# [THE TASK]
When you reach the line with "have hexec := fun" in the data below, begin printing lines exactly, and stop once the line with "(congrArg (fun is" has been printed.

# [DATASET]
/-! ## An encode frame (43_encoder.md R145) -/

/-- ENC_BEGIN opens the frame (R140). -/
theorem exec_encBegin {s : State} (hs : Ready .idle s) :
    exec .encBegin s = .next { countWord s with phase := .enc, done := 0#32 } :=
  exec_ready hs (by simp) rfl rfl

/-- ENC_END closes it (R142). -/
theorem exec_encEnd {s : State} (hs : Ready .enc s) :
    exec .encEnd s = .next { countWord s with bout := s.bout ++ [.eof], phase := .idle } :=
  exec_ready hs (by simp) rfl rfl

/-- The ENC_SYMs of symbols that have codes push these codes in order. -/
theorem runWords_encSyms {ts : List Sym} {s : State} (hs : Ready .enc s) (h : ∀ a ∈ ts, hasCode s a = true) :
    runWords ((ts.map Instr.encSym).map encode) s = .next { s with
      cmdcnt := s.cmdcnt + BitVec.ofNat 32 ts.length
      bout := s.bout ++ bitToks (codesOf s ts)
      done := s.done + BitVec.ofNat 32 ts.length } := by
  induction ts generalizing s with
  | nil => simp [runWords, codesOf, bitToks]
  | cons a ts ih =>
    obtain ⟨ha, hts⟩ := List.forall_mem_cons.mp h
    have hexec := exec_encSym_code hs ((hasCode_iff s a).mp ha)
    rw [List.map_cons, runWords_encode_cons rfl hexec, ih (by exact hs) (by exact hts)]
    have hcodes : codesOf s (a :: ts) = codeOf s a ++ codesOf s ts := rfl
    simp only [countWord, add_ofNat_succ, List.length_cons, hcodes, bitToks, List.map_append, List.append_assoc]
    rfl

/-- ENC_BEGIN and the ENC_SYMs of symbols that have codes. -/
theorem runWords_encBegin_encSyms {ts : List Sym} {s : State} (hs : Ready .idle s)
    (h : ∀ a ∈ ts, hasCode s a = true) :
    runWords ((Instr.encBegin :: ts.map Instr.encSym).map encode) s = .next { s with
      cmdcnt := s.cmdcnt + 1#32 + BitVec.ofNat 32 ts.length
      phase := .enc
      bout := s.bout ++ bitToks (codesOf s ts)
      done := BitVec.ofNat 32 ts.length } := by
  have hready : Ready .enc { countWord s with phase := .enc, done := 0#32 } := ⟨hs.1, rfl⟩
  rw [runWords_encode_cons rfl (exec_encBegin hs), runWords_encSyms hready (by exact h)]
  simp only [BitVec.zero_add]
  rfl

/-- The state after the frame of symbols that all have codes. -/
def afterEncode (s : State) (ts : List Sym) : State :=
  { s with
    cmdcnt := s.cmdcnt + 1#32 + BitVec.ofNat 32 ts.length + 1#32
    phase := .idle
    bout := s.bout ++ (bitToks (codesOf s ts) ++ [.eof])
    done := BitVec.ofNat 32 ts.length }

/-- R145: the frame of symbols that all have codes. -/
theorem runWords_pseudoEncode {ts : List Sym} {s : State} (hs : Ready .idle s) (h : ∀ a ∈ ts, hasCode s a = true) :
    runWords ((pseudoEncode ts).map encode) s = .next (afterEncode s ts) := by
  rw [pseudoEncode, ← List.cons_append, runWords_encode_append (runWords_encBegin_encSyms hs h)]
  refine (runWords_encode_singleton rfl (exec_encEnd ?_)).trans ?_
  · exact ⟨hs.1, rfl⟩
  · simp only [afterEncode, countWord, List.append_assoc]

theorem length_codesOf (s : State) (ts : List Sym) :
    (codesOf s ts).length = (ts.map fun a => (codeAt s a).len.toNat).sum := by
  simp [codesOf, codeOf, List.length_flatMap]

/-- A command other than CLRERR has a word other than CLRERR's. -/
theorem encode_ne_clrerr {i : Instr} (hw : i.wellFormed = true) (h : i ≠ .clrerr) : encode i ≠ 0x01000000#32 := by
  intro e
  have hclrerr : decode (encode i) = .command .clrerr := e ▸ decode_encode (i := .clrerr) rfl
  exact h (by simpa [decode_encode hw] using hclrerr)

/-- Settles O55: the codes go out one by one; at the first symbol without one the fault ends the frame, and the rest
is dropped. -/
theorem frameEquation : Obligations.FrameEquation := by
  intro s hs
  refine ⟨fun ts hts => ?_, fun pre post a hpre ha => ?_⟩
  · refine ⟨_, runWords_pseudoEncode hs hts, rfl, ⟨hs.1, rfl⟩, length_codesOf s ts, rfl, fun e he => ?_⟩
    cases e <;> simp [afterEncode, Agree, hs.2] at he ⊢
  · have hrun := runWords_encBegin_encSyms hs hpre
    have hexec := fun t (ht : Ready .enc t) (hc : t.code = s.code) => exec_encSym_noCode ht (a := a)
      (by rw [codeAt_congr hc]; exact (hasCode_eq_false_iff s a).mp ha)
    have hfault := (runWords_encode_append hrun [.encSym a]).trans
      (runWords_encode_singleton rfl (hexec _ ⟨hs.1, rfl⟩ rfl))
    have hdropped : ∀ x ∈ (post.map Instr.encSym ++ [Instr.encEnd]).map encode, x ≠ 0x01000000#32 := by
      intro x hx
      simp only [List.map_append, List.map_map, List.mem_append, List.mem_map, Function.comp] at hx
      rcases hx with ⟨b, -, rfl⟩ | ⟨i, hi, rfl⟩
      · exact encode_ne_clrerr rfl (by simp)
      · rw [List.mem_singleton.mp hi]
        exact encode_ne_clrerr rfl (by simp)
    have hlist : pseudoEncode (pre ++ a :: post) =
        ((Instr.encBegin :: pre.map Instr.encSym) ++ [.encSym a]) ++ (post.map Instr.encSym ++ [.encEnd]) := by
      simp [pseudoEncode]
    refine ⟨_, _, by simpa using hfault, rfl,
      (congrArg (fun is => runWords (List.map encode is) s) hlist).trans
        ((runWords_encode_append hfault _).trans (runWords_held rfl hdropped)), fun e he => ?_, ?_, ?_, rfl, ?_⟩
    · cases e <;> simp [Agree] at he ⊢
    · simp [countWord]
    · exact ⟨rfl, rfl, rfl, rfl⟩
    · simp only [raise_cmdcnt, countWord_cmdcnt, List.length_map, List.length_append, List.length_singleton]
      bv_omega

end Sys2Proof.Proofs

/-! SUPPORT. What DEC_BIT and DEC_WORD do, and a DEC_WORD against the DEC_BITs of its bits (44_decoder.md R151 to
R155). -/

namespace Sys2Proof.Proofs

open Sys2Proof.Machine Sys2Proof.Safety

/-! ## One bit, by the members of the match (R152, R153) -/

/-- R152: on an empty table or a full buffer a bit is only counted. -/
theorem decBit_discarded {s : State} (h : tempty s = true ∨ s.cbuf.len = 255#8) (w idx : Word) (b : Bool) :
    decBit w idx b s = .ok { s with done := s.done + 1#32 } := by
  rcases decBit_cases w idx b s with ⟨-, e⟩ | ⟨ht, hl, -⟩
  · exact e
  · simp [ht, hl] at h

section
variable {s : State} {b : Bool} (ht : tempty s = false) (hl : s.cbuf.len ≠ 255#8)
include ht hl

/-- R152: a bit that the table's codes do not end at is kept. -/
theorem decBit_of_noMatch (h : NoMatch s (codeSnoc s.cbuf b)) (w idx : Word) :
    decBit w idx b s = .ok { s with done := s.done + 1#32, cbuf := codeSnoc s.cbuf b } := by
  rcases decBit_cases w idx b s with ⟨h', -⟩ | ⟨-, -, ⟨-, e⟩ | ⟨a, ha, -⟩ | ⟨⟨a, _, -, ha, -⟩, -⟩⟩
  · simp [ht, hl] at h'
  · exact e
  · exact absurd ((ha a).mpr rfl) (h a)
  · exact absurd ha (h a)

/-- R152: a bit that completes one code emits its symbol and empties the buffer. -/
theorem decBit_of_oneMatch {a : Sym} (h : OneMatch s (codeSnoc s.cbuf b) a) (w idx : Word) : decBit w idx b s =
    .ok { s with done := s.done + 1#32, cbuf := Code.empty, sout := s.sout ++ [.sym a] } := by
  rcases decBit_cases w idx b s with ⟨h', -⟩ | ⟨-, -, ⟨hno, -⟩ | ⟨c, hc, e⟩ | ⟨⟨c, d, hne, hc, hd⟩, -⟩⟩
  · simp [ht, hl] at h'
  · exact absurd ((h a).mpr rfl) (hno a)
  · rw [e, (h c).mp ((hc c).mpr rfl)]
  · exact absurd (((h c).mp hc).trans ((h d).mp hd).symm) hne

/-- R153: a bit that completes two codes takes AmbiguousCode. -/
theorem decBit_of_manyMatch (h : ManyMatch s (codeSnoc s.cbuf b)) (w idx : Word) : decBit w idx b s =
    .raised (raise .ambiguousCode w idx { s with done := s.done + 1#32, cbuf := codeSnoc s.cbuf b }) := by
  obtain ⟨a, c, hne, ha, hc⟩ := h
  rcases decBit_cases w idx b s with ⟨h', -⟩ | ⟨-, -, ⟨hno, -⟩ | ⟨d, hd, -⟩ | ⟨-, e⟩⟩
  · simp [ht, hl] at h'
  · exact absurd ha (hno a)
  · exact absurd (((hd a).mp ha).trans ((hd c).mp hc).symm) hne
  · exact e

end

/-! ## DEC_BIT (R154) -/

theorem exec_decBit {s : State} (hs : Ready .dec s) (b : Bool) : exec (.decBit b) s =
    .next (bitState (decBit (encode (.decBit b)) s.cmdcnt b (countWord s))) := by
  rw [exec_ready hs (by simp) rfl rfl, ruleOf, bitState_decBit]

/-- R152, R154: whatever the bit does, it is counted in DONE and its word in CMDCNT. -/
theorem bitState_decBit_counts (w idx : Word) (b : Bool) (s : State) :
    (bitState (decBit w idx b s)).cmdcnt = s.cmdcnt ∧ (bitState (decBit w idx b s)).done = s.done + 1#32 := by
  rcases decBit_cases w idx b s with ⟨-, e⟩ | ⟨-, -, ⟨-, e⟩ | ⟨_, -, e⟩ | ⟨-, e⟩⟩ <;> rw [e] <;> exact ⟨rfl, rfl⟩
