-- ==== Sys2Proof/Tests/Slice0.lean ====
section
/-! SUPPORT. The model's own tests: words written out bit by bit from the spec's encoding, the vectors of
spec/95_test_vectors.md, ill-formed terms the checks refuse, and for each statement with hypotheses a witness that meets
them. -/

-- One theorem at a time: many kernel evaluations side by side start more threads than the check's memory limit allows.
set_option Elab.async false

namespace Sys2Proof.Machine.Test

open Sys2Proof Sys2Proof.Machine

/-! ## Helpers -/

/-- The state of a vector: Range [lo, hi], the draws given, VALUE_IN `v`, otherwise as after reset. -/
def bench (lo hi : PhysNum) (analog : List Raw10) (digital : List Bit) (v : PhysNum) : State :=
  { State.reset with
    cfg := { Config.standard with minVal := lo, maxVal := hi }
    analogIn := analog, digitalIn := digital, valueIn := v }

/-- The same with ADC_RESAMPLE set. -/
def resampling (s : State) : State := { s with cfg := { s.cfg with adcResample := true } }

/-- The same with a command presented. -/
def presented (s : State) (w : CmdWord) (v : PhysNum) : State := s.present ⟨w, v⟩

def nextOf : Host.Outcome State Fault Refusal → Option State
  | .next t => some t
  | .fault _ => none
  | .refused _ => none

def answerOf (o : Host.Outcome State Fault Refusal) : Option Answer := (nextOf o).bind (·.answer)

/-- The events a command adds to those of reset. -/
def eventsOf (o : Host.Outcome State Fault Refusal) : Option (List Event) := (nextOf o).map (·.trace.drop 2)

def faultOf : Host.Outcome State Fault Refusal → Option Fault
  | .fault f => some f
  | .next _ => none
  | .refused _ => none

def refusalOf : Host.Outcome State Fault Refusal → Option Refusal
  | .refused r => some r
  | .next _ => none
  | .fault _ => none

/-! ## Decoding: words written out from R51 to R53, and 95_test_vectors.md section 2.1 -/

theorem test_decode_transmit : decode 0b0001_0000_1100_1101 = .command (.transmit 205) := by decide
theorem test_decode_writeOutput : decode 0b0010_0000_0000_0000 = .command .writeOutput := by decide
theorem test_decode_writeDigitalOutput : decode 0b0011_0000_0000_0001 = .command (.writeDigitalOutput high) := by decide
theorem test_decode_isConnected : decode 0b0100_0111_1111_1111 = .command (.isConnected 2047) := by decide
theorem test_decode_readAnalog : decode 0b0101_0000_0000_0111 = .command (.readAnalog 7) := by decide
theorem test_decode_readDigital : decode 0b0110_1111_1111_1111 = .command (.readDigital (-1)) := by decide
theorem test_decode_readPot : decode 0b0111_0000_0000_0000 = .command .readPot := by decide
theorem test_decode_isMasterConnected : decode 0b1000_0000_0000_0000 = .command .isMasterConnected := by decide
theorem test_decode_readMaster : decode 0b1001_0000_0000_0000 = .command .readMaster := by decide
theorem test_decode_readDip : decode 0b1010_1111_1111_1111 = .command (.readDip (-1)) := by decide
theorem test_decode_readSwitch : decode 0b1011_0000_0000_0000 = .command .readSwitch := by decide
theorem test_decode_readMasterSwitch : decode 0b1100_0000_0000_0000 = .command .readMasterSwitch := by decide
theorem test_decode_snapshot : decode 0b1101_0000_0000_0000 = .command .snapshot := by decide
theorem test_decode_most_negative_index : decode 0x4800 = .command (.isConnected (-2048)) := by decide
theorem test_decode_illegal :
    [0x0000, 0x0ABC, 0xE000, 0xF123, 0xFFFF].all (fun w => decode w == .illegal .reservedOpcode) ∧
    [0x2001, 0x2800, 0x3002, 0x3FFF, 0x7001, 0x8100, 0xC001, 0xD001].all
      (fun w => decode w == .illegal .operandBitsNotZero) := by decide
theorem test_decodeTableWord : decodeTableWord 16 0x5007 = some (.readAnalog 7) ∧ decodeTableWord 16 0x7001 = none ∧
    decodeTableWord 32 0x12000 = none := by decide

/-! ## Ill-formed terms, each refused by its check -/

theorem test_wf_index_range :
    [2048, -2049].all (fun n => !(Instr.isConnected n).wf && !(Instr.readAnalog n).wf && !(Instr.readDigital n).wf &&
      !(Instr.readDip n).wf) ∧
    [2047, -2048].all (fun n => (Instr.isConnected n).wf && (Instr.readAnalog n).wf && (Instr.readDigital n).wf &&
      (Instr.readDip n).wf) := by decide
theorem test_config_range : configWf Config.standard = true ∧
    configWf { Config.standard with maxVal := 0 } = false ∧ configWf { Config.standard with maxVal := -1 } = false := by
  decide
theorem test_config_pins :
    pinsWf { PinMap.standard with data := 0 } = false ∧ pinsWf { PinMap.standard with pot := 0 } = false ∧
    pinsWf { PinMap.standard with masterSw := 1 } = false ∧
    pinsWf { PinMap.standard with din := PinMap.standard.ain } = true := by decide
theorem test_config_relations :
    relationsWf { codeMax := 3890 } = false ∧ relationsWf { codeSpan := 0, codeMax := 205 } = false ∧
    relationsWf { stdSpan := 0 } = false ∧ relationsWf { masterSpan := 0 } = false ∧
    relationsWf { potDivisor := 0 } = false ∧ relationsWf { jackThreshold := 0 } = false ∧
    relationsWf { jackThreshold := 1025 } = false ∧ relationsWf { masterThreshold := 0 } = false ∧
    relationsWf { masterThreshold := 1025 } = false := by decide
theorem test_config_shapes :
    shapesWf { codeBits := 16 } = false ∧ shapesWf { rawMax := 4095 } = false ∧ shapesWf { numChannels := 8 } = false ∧
    shapesWf { numDips := 4 } = false ∧ shapesWf { frameSlots := 26 } = false ∧
    shapesWf { numChannels := 0 } = false ∧ shapesWf { numDips := 0 } = false ∧
    shapesWf { codeMin := 1000, codeMax := 4686 } = false ∧
    configWf { Config.standard with consts := { rawMax := 511, numChannels := 4, numDips := 1 } } = true ∧
    configWf { Config.standard with consts := { stdOffset := -51, masterOffset := -102 } } = true := by decide
/-- R7, R74: the constants are read by name: with four channels and one DIP switch the last ones are 3 and 0, and with
RAW_MAX 511 no sample is above it. -/
theorem test_constants_are_read :
    clampCh { numChannels := 4 } 9 = 3 ∧ clampCh { numChannels := 4 } 2 = 2 ∧ clampDip { numDips := 1 } 1 = 0 ∧
    sampleOf { rawMax := 511 } 511 = 511 ∧ sampleOf { rawMax := 511 } 512 = 0 ∧ sampleOf {} 1023 = 1023 ∧
    sentSlots {} 205 = frame 205 ∧ (sentSlots { frameSlots := 26 } 205).length = 26 := by decide +kernel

# [WRITTEN REPLY]
    have hexec := fun t (ht : Ready .enc t) (hc : t.code = s.code) => exec_encSym_noCode ht (a := a)
      (by rw [codeAt_congr hc]; exact (hasCode_eq_false_iff s a).mp ha)
    have hfault := (runWords_encode_append hrun [.encSym a]).trans
      (runWords_encode_singleton rfl (hexec _ ⟨hs.1, rfl⟩ rfl))
    have hdropped : ∀ x ∈ (post.map Instr.encSym ++ [Instr.encEnd]).map encode, x ≠ 0x01000000#32 := by
      intro x hx
      simp only [List.map_append, List.map_map, List.mem_append, List.mem_map, Function.comp] at hx
      rcases hx with ⟨b, -, rfl⟩ | ⟨i, hi, rfl⟩
      · exact encode_ne_clrerr rfl (by simp)
      · rw [List.mem_singleton.mp hi]
        exact encode_ne_clrerr rfl (by simp)
    have hlist : pseudoEncode (pre ++ a :: post) =
        ((Instr.encBegin :: pre.map Instr.encSym) ++ [.encSym a]) ++ (post.map Instr.encSym ++ [.encEnd]) := by
      simp [pseudoEncode]
    refine ⟨_, _, by simpa using hfault, rfl,
      (congrArg (fun is => runWords (List.map encode is) s) hlist).trans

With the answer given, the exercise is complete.